Task to complete:
Using the data beneath, show every line that includes the word "told".

(Stored data)
________
/-- The next request of a core's image load; a page that its segment or the Chart refuses ends the job with that status. -/
def State.loadGo (s : State) (c : Nat) (fail : State → Job → Nat → State) : State :=
  match (s.core c).str.loads.find? (fun x => x.pos < x.len), s.jobOf c with
  | some x, some j =>
    if j.phase ≠ .loading || 32 ≤ s.readsOut c then s
    else
      match endSeg s.cfg.chartLog (s.core c).mmu.segs x.ea (0, (x.len : Int) - 1) false with
      | some st => fail s j st
      | none =>
        let ea := x.ea + x.pos
        match s.pathStep c 22 ea with
        | .wait => s
        | .walk => s.startWalk c 22 ea false
        | .at_ p =>
          let n := pathLen x.ea x.pos x.len
          (s.modStr c (fun u => { u with
            loads := u.loads.map (fun y => if y = x then { y with pos := y.pos + n } else y) })).internAccess
            (.image j.part j.ring c) c false p n []
  | _, _ => s

/-- STREAM_REQUEST_ISSUE on a running core: one request, among its slots by R288; with none of a slot ready, one of a swap.
(DEDUCED, log 37) -/
def State.strIssue (s : State) (c : Nat) : State :=
  if !(s.core c).live then s
  else
    match s.pickSlot c with
    | some k => (s.modStr c (fun u => { u with ptr := (k + 1) % 6, moved := true })).issueSlot c k
    | none =>
      match (s.core c).elm.swaps.find? (s.swapReady c) with
      | some w => (s.modStr c (fun u => { u with moved := true })).swapGo c w
      | none => s

/-- SWAP_COMPLETE: every request has been issued, every read has returned, every write is accepted or, to a remote window,
acknowledged (R163, R238, R270). -/
def State.swapEnd (s : State) (c h : Nat) : State :=
  match (s.core c).elm.swaps.find? (fun w => w.sh = h) with
  | none => s
  | some w =>
    let g := (s.core c).swapTag w
    if w.pos < (s.core c).elm.region h then s
    else if w.out then
      let own := FabOwner.swapOut c g.task g.id
      if s.fab.accs.any (fun a => a.owner = own && !a.accepted) || s.fab.rem.any (fun a => a.owner = own && !a.done) then s
      else s.onCore c (fun q => q.swapDone h [])
    else if !s.ownerDone (.swapIn c h) then s
    else
      let r := s.ownerTake (.swapIn c h)
      r.2.onCore c (fun q => q.swapDone h r.1)

/-! ## Returns (R269, R294, R296) -/

/-- The writes a request made, accesses `lo` on, join what an invalidation waits for when it was issued before; `all`: the request has
made its last (R319). -/
def State.invNote (s : State) (c k take no lo : Nat) (all : Bool) : State :=
  match s.cht.inv with
  | some v =>
    if v.reqs.contains (c, k, take, no) then
      let new := (s.fab.accs.filter (fun a => lo ≤ a.no)).map FabAcc.no
      s.modCht (fun x => { x with inv := some { v with
        reqs := if all then v.reqs.erase (c, k, take, no) else v.reqs
        acks := v.acks.map (fun a => if a.1.num = c then (a.1, a.2 ++ new) else a) } })
    else s
  | none => s

/-- The data of a request, when it has come, wherever its accesses to the shared store stand; on-chip memory is read now (R271). -/
def State.reqRaw (s : State) (c k : Nat) (r : StrReq) : Option (List Byte) :=
  match r.data, r.src with
  | some d, _ => some d
  | none, some (.tile t a) => some ((s.core t).tile.read a r.len)
  | none, some (.store a) => some (s.store.read a r.len)
  | none, some (.remote _ _ _) =>
    match s.fab.rem.find? (fun x => x.owner = .stream c k r.no) with
    | some x => if x.done then some (slice x.got 0 r.len) else none
    | none => none
  | none, _ =>
    match s.fab.accs.find? (fun x => x.owner = .stream c k r.no) with
    | some x => if x.done then some (slice x.got 0 r.len) else none
    | none => none

/-- The shared-store bank of a place: its slice and unit (Table 14.2). -/
def Place.slice (p : Place) : Option (Nat × Nat) :=
  match p with
  | .store a => some (a / 2 ^ 21, a % 2 ^ 21 / 65536)
  | _ => none

/-- The shared-store banks a request accesses once its data can be had: its source's, and those its elements go to (R389). -/
def State.reqSlices (s : State) (c k : Nat) (r : StrReq) : List (Nat × Nat) :=
  let src := (r.src.bind Place.slice).toList
  match r.kind with
  | .elems e m =>
    let d := (s.slot c k).desc
    if d.dsp ≠ 2 then src
    else (src ++ (List.range m).filterMap (fun j => (s.dstAt c d r.pages (e + j)).bind Place.slice)).eraseDups
  | _ => src

/-- A burst of a sounding holds a shared-store bank (R445). -/
def State.storeTaken (s : State) (b : Nat × Nat) : Bool := s.grid.storeMarch.any (fun m => m.1 = b.1 && m.2.1 = b.2 && m.2.2 < 5)
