/-- A partition reset starts, or what caused it joins the one in progress (R452). A reset of host software's abandons the
running jobs; the members of a multi-instance job are told of any other (`tell`, R501). (DEDUCED, log 59) -/
def State.resetStart (s : State) (p : Nat) (host : Bool) (units : List UnitId) (lasting : List UnitId) (tell : Bool) :
    State :=
  if s.inReset p then
    let late := s.flt.resets.any (fun r => r.part = p && r.drained)
    let s := { s with flt := { s.flt with resets := s.flt.resets.map (fun r =>
      if r.part = p then { r with host := r.host || host, units := r.units ++ units, lasting := r.lasting ++ lasting }
      else r) } }
    if late then units.foldl (fun s u => s.sound u (some p)) s else s
  else
    let cs := (s.part p).coreList
    let s := { s with flt := { s.flt with
      resetCnt := sat32 s.flt.resetCnt 1, resets := s.flt.resets ++ [(⟨p, host, false, units, lasting⟩ : Reset_)] } }
    let s := cs.foldl (fun s c => s.modCore c Core.resetStop) s
    let s := s.voidReads (fun o => o.ofCores cs)
    let hit := fun (j : Job) => j.part = p && (j.phase = .loading || j.phase = .running)
    let told := s.grid.jobs.filter (fun j => tell && !host && hit j)
    let s := told.foldl (fun s j =>
      match j.multi with
      | some m => (s.otherNodes m).foldl (fun s n => s.sendCell n p (.restart (leAt j.desc 0x28 2) (j.replays + 1))) s
      | none => s) s
    s.modGrid (fun g => { g with jobs := g.jobs.map (fun j =>
      if hit j then { j with phase := .restart }
      else if j.part = p && j.pin && (j.phase = .parked || j.phase = .record) then { j with lost := true }
      else j) })

/-- PRT_CTRL.reset written (R450). -/
def State.resetRequest (s : State) (p : Nat) : State := s.resetStart p true [] [] false

/-! ## Soundings (R444 to R448) -/

/-- The repair area takes a new set, unless the read port cannot be written (R507, R536). -/
def State.keepRepair (s : State) (f : Repair → Repair) : State :=
  if s.alm.nvMode && s.alm.agreed.getD 5 0 = 0x100 then s
  else
    let r := f s.alm.repair
    { s with alm := { s.alm with repair := { r with dirty := true, seq := r.seq + 1 } } }
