-- ==== Sys2Proof/Machine/Window.lean ====
section
/-! DEFINITION. The host slave port's address space, and accesses to on-chip memory through it (R326 to R332, R452, R474,
R482, R505, R525). -/

namespace Sys2Proof.Machine

/-- Where a host address leads (Tables 10.1 and 10.2): nowhere, on-chip memory with the partition that holds it, or a
register page and offset; pages are numbered by full-aperture address from 0x600_0000 in 4 KiB. -/
inductive Target where
  | none
  | mem (part : Option Nat) (place : Place)
  | page (page off : Nat)
  | ctl (part off : Nat)
deriving DecidableEq, Repr

/-- The place of byte o of a partition's memory space (R329). -/
def State.partSpace (s : State) (p o : Nat) : Option Place :=
  let cs := (s.part p).coreList
  let n := cs.length * 2 ^ 21
  if o < n then some (.tile (cs.getD (o / 2 ^ 21) 0) (o % 2 ^ 21))
  else if o - n < s.ssCapacity p then some (.store (s.ssPlace p (o - n)))
  else none

/-- Decode a full-aperture address; a failed logical core has no physical core to reach (R30, R327). -/
def State.fullTarget (s : State) (a : Nat) : Target :=
  if a < 0x4000000 then
    let c := a / 2 ^ 21
    if c < s.cfg.cores ∧ (s.grid.remap.getD c ⟨0, 0, 0⟩).state ≠ 2 then .mem (s.holder c) (.tile c (a % 2 ^ 21)) else .none
  else if a < 0x6000000 then
    let i := (a - 0x4000000) / 2 ^ 21
    if i < s.cfg.slices then .mem (s.storeHolder (a % 2 ^ 21 / 65536)) (.store (a - 0x4000000)) else .none
  else
    let pg := (a - 0x6000000) / 4096
    let off := a % 4096
    if 0x20 ≤ pg ∧ pg < 0x28 then .ctl (pg - 0x20) off else .page pg off

/-- Decode a host address; none of its bytes counted. -/
def State.target (s : State) (a : Nat) : Target :=
  if a < 0x8000000 then s.fullTarget a
  else
    let p := (a - 0x8000000) / 0x200000
    let o := (a - 0x8000000) % 0x200000
    if s.cfg.parts ≤ p then .none
    else if o < 0x100000 then
      match s.partSpace p ((s.part p).winStep * 65536 + o) with
      | some pl => .mem (some p) pl
      | none => .none
    else if o < 0x101000 then .ctl p (o - 0x100000)
    else .none

/-- The master is admitted to the address (R476). -/
def State.admits (s : State) (mid : BitVec 8) (a : Nat) : Bool :=
  if a < 0x8000000 then s.admitsFull mid else s.admitsPart mid ((a - 0x8000000) / 0x200000)

/-- The partition whose HST_DROP_CNT counts a write refused at an address (R331). (DEDUCED, log 21) -/
def State.dropPart (s : State) (a : Nat) : Option Nat :=
  if 0x8000000 ≤ a then
    let p := (a - 0x8000000) / 0x200000
    if p < s.cfg.parts ∧ (a - 0x8000000) % 0x200000 < 0x101000 then some p else none
  else
    match s.target a with
    | .mem p _ => p
    | .page pg _ => if 0x10 ≤ pg ∧ pg < 0x10 + s.cfg.parts then some (pg - 0x10) else none
    | .ctl p _ => if p < s.cfg.parts then some p else none
    | .none => none

def State.dropAddr (s : State) (a : Nat) : State :=
  match s.dropPart a with
  | some p => s.dropWin p
  | none => s

/-- Before the block is ready only the ALM page and the store slices answer (R505). (DESIGN CHOICE, log 19) -/
def State.portServes (s : State) (a : Nat) : Bool :=
  s.ready || (0x4000000 ≤ a && a < 0x6000000) || (0x600C000 ≤ a && a < 0x600D000)

/-- A place's 4 KiB unit has its seal bit set. -/
def State.sealedAt (s : State) (pl : Place) : Bool :=
  match pl with
  | .tile c a => (s.core c).tileSeal.contains (a / 4096)
  | .store a => s.storeSeal.contains (a / 4096)
  | _ => false

/-- The memory unit of a place (R444): a tile-memory bank of 32 KiB, a shared-store bank of 64 KiB. -/
def State.placeUnit (s : State) (pl : Place) : Option UnitId :=
  match pl with
  | .tile c a => some ⟨0, (s.grid.remap.getD c ⟨0, 0, 0⟩).phys, a / 16 % 64⟩
  | .store a => some ⟨1, a / 2 ^ 21, a % 2 ^ 21 / 65536⟩
  | _ => none

/-- What a host read of on-chip memory returns: 0 where it meets an uncorrectable error (R442). (DEDUCED, log 59) -/
def State.readPlace (s : State) (pl : Place) (n : Nat) : Nat :=
  if (s.placeUnit pl).any s.flt.ueNow.contains then 0
  else match pl with
  | .tile c a => ofLe ((s.core c).tile.read a n)
  | .store a => ofLe (s.store.read a n)
  | _ => 0

def State.writePlace (s : State) (pl : Place) (bs : List Byte) : State :=
  match pl with
  | .tile c a => s.modCore c (fun q => { q with tile := q.tile.write a bs })
  | .store a => { s with store := s.store.write a bs }
  | _ => s

/-- Memory of a partition in reset or in scrub reads 0 and drops writes (R452, R482). -/
def State.shut (s : State) (p : Option Nat) : Bool := p.elim false (fun p => s.inReset p || s.inScrub p)

/-- A window write into an image's code or read-only sections clears its residency record (R228). -/
def Core.unprotect (q : Core) (a n : Nat) : Core :=
  if q.protects a n then { q with img := { q.img with valid := false } } else q

def State.winPerform (s : State) (pl : Place) (bs : List Byte) : State :=
  match pl with
  | .tile c a => (s.modCore c (fun q => q.unprotect a bs.length)).writePlace pl bs
  | _ => s.writePlace pl bs

/-- A write of on-chip memory arrives: checked and sent to its bank, in arrival order; during a reset or scrub of its partition it is
dropped and counted (R331, R452, R482). -/
def State.memWrite (s : State) (mid : BitVec 8) (a size : Nat) (data : Nat) : State :=
  let n := 2 ^ size
  if !s.portOpen || a % n ≠ 0 then s
  else if !s.portServes a then s
  else if !s.admits mid a then s.dropAddr a
  else
    match s.target a with
    | .mem p pl =>
      if s.shut p then s.dropAddr a
      else
      let st := s.stamp
      st.2.modGrid (fun g => { g with wins := g.wins ++ [⟨st.1, p, pl, toLe n data⟩] })
    | .none => if 0x8000000 ≤ a then s.dropAddr a else s
    | _ => s

/-- WINDOW_WRITE_RETIRE: write number n, the oldest of its partition, reaches its bank; it is dropped and counted while
the partition is shut or the unit is sealed. (DEDUCED, log 22) -/
def State.winRetire (s : State) (n : Nat) : State :=
  match s.grid.wins[n]? with
  | none => s
  | some w =>
    if (s.grid.wins.take n).any (fun x => x.part = w.part) then s
    else
      let s := s.modGrid (fun g => { g with wins := dropAt g.wins n })
      if s.shut w.part || s.sealedAt w.place then
        match w.part with
        | some p => s.dropWin p
        | none => s
      else s.winPerform w.place w.data

/-- A write to one of the 8 B words of an access has not retired (R525). -/
def State.wordBusy (s : State) (pl : Place) : Bool :=
  s.grid.wins.any (fun w => match w.place, pl with
    | .tile c a, .tile d b => c = d && a / 8 = b / 8
    | .store a, .store b => a / 8 = b / 8
    | _, _ => false)

/-- Writes retire, oldest first, until none of the word of an access is left (R525). (DEDUCED, log 22) -/
def State.retireTo (s : State) (pl : Place) : Nat → State
  | 0 => s
  | n + 1 => if s.wordBusy pl then State.retireTo (s.winRetire 0) pl n else s

/-- The value a read of on-chip memory returns, after the earlier writes to its word; a sealed unit reads 0 and counts
(R474). -/
def State.memRead (s : State) (p : Option Nat) (pl : Place) (n : Nat) : State :=
  let s := s.retireTo pl s.grid.wins.length
  if s.shut p then { s with reads := s.reads ++ [0] }
  else if s.sealedAt pl then
    let s := { s with reads := s.reads ++ [0] }
    match p with
    | some p => s.dropWin p
    | none => s
  else { s with reads := s.reads ++ [BitVec.ofNat 64 (s.readPlace pl n)] }

/-! ## Doorbells at the port (R341, R342, R357) -/

/-- A write to HST_DOORBELL that the port has accepted: dropped when it is no single 8 B write, before the block is ready, or
refused. -/
def State.doorbell (s : State) (p : Nat) (size : Nat) (d : DWord) : State :=
  if size ≠ 3 || !s.ready then s.dropBell p else s.presentBell p d

end Sys2Proof.Machine
end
________
Task result:
running jobs; the members of a multi-instance job are told of any other (`tell`, R501). (DEDUCED, log 59) -/
    let told := s.grid.jobs.filter (fun j => tell && !host && hit j)
    let s := told.foldl (fun s j =>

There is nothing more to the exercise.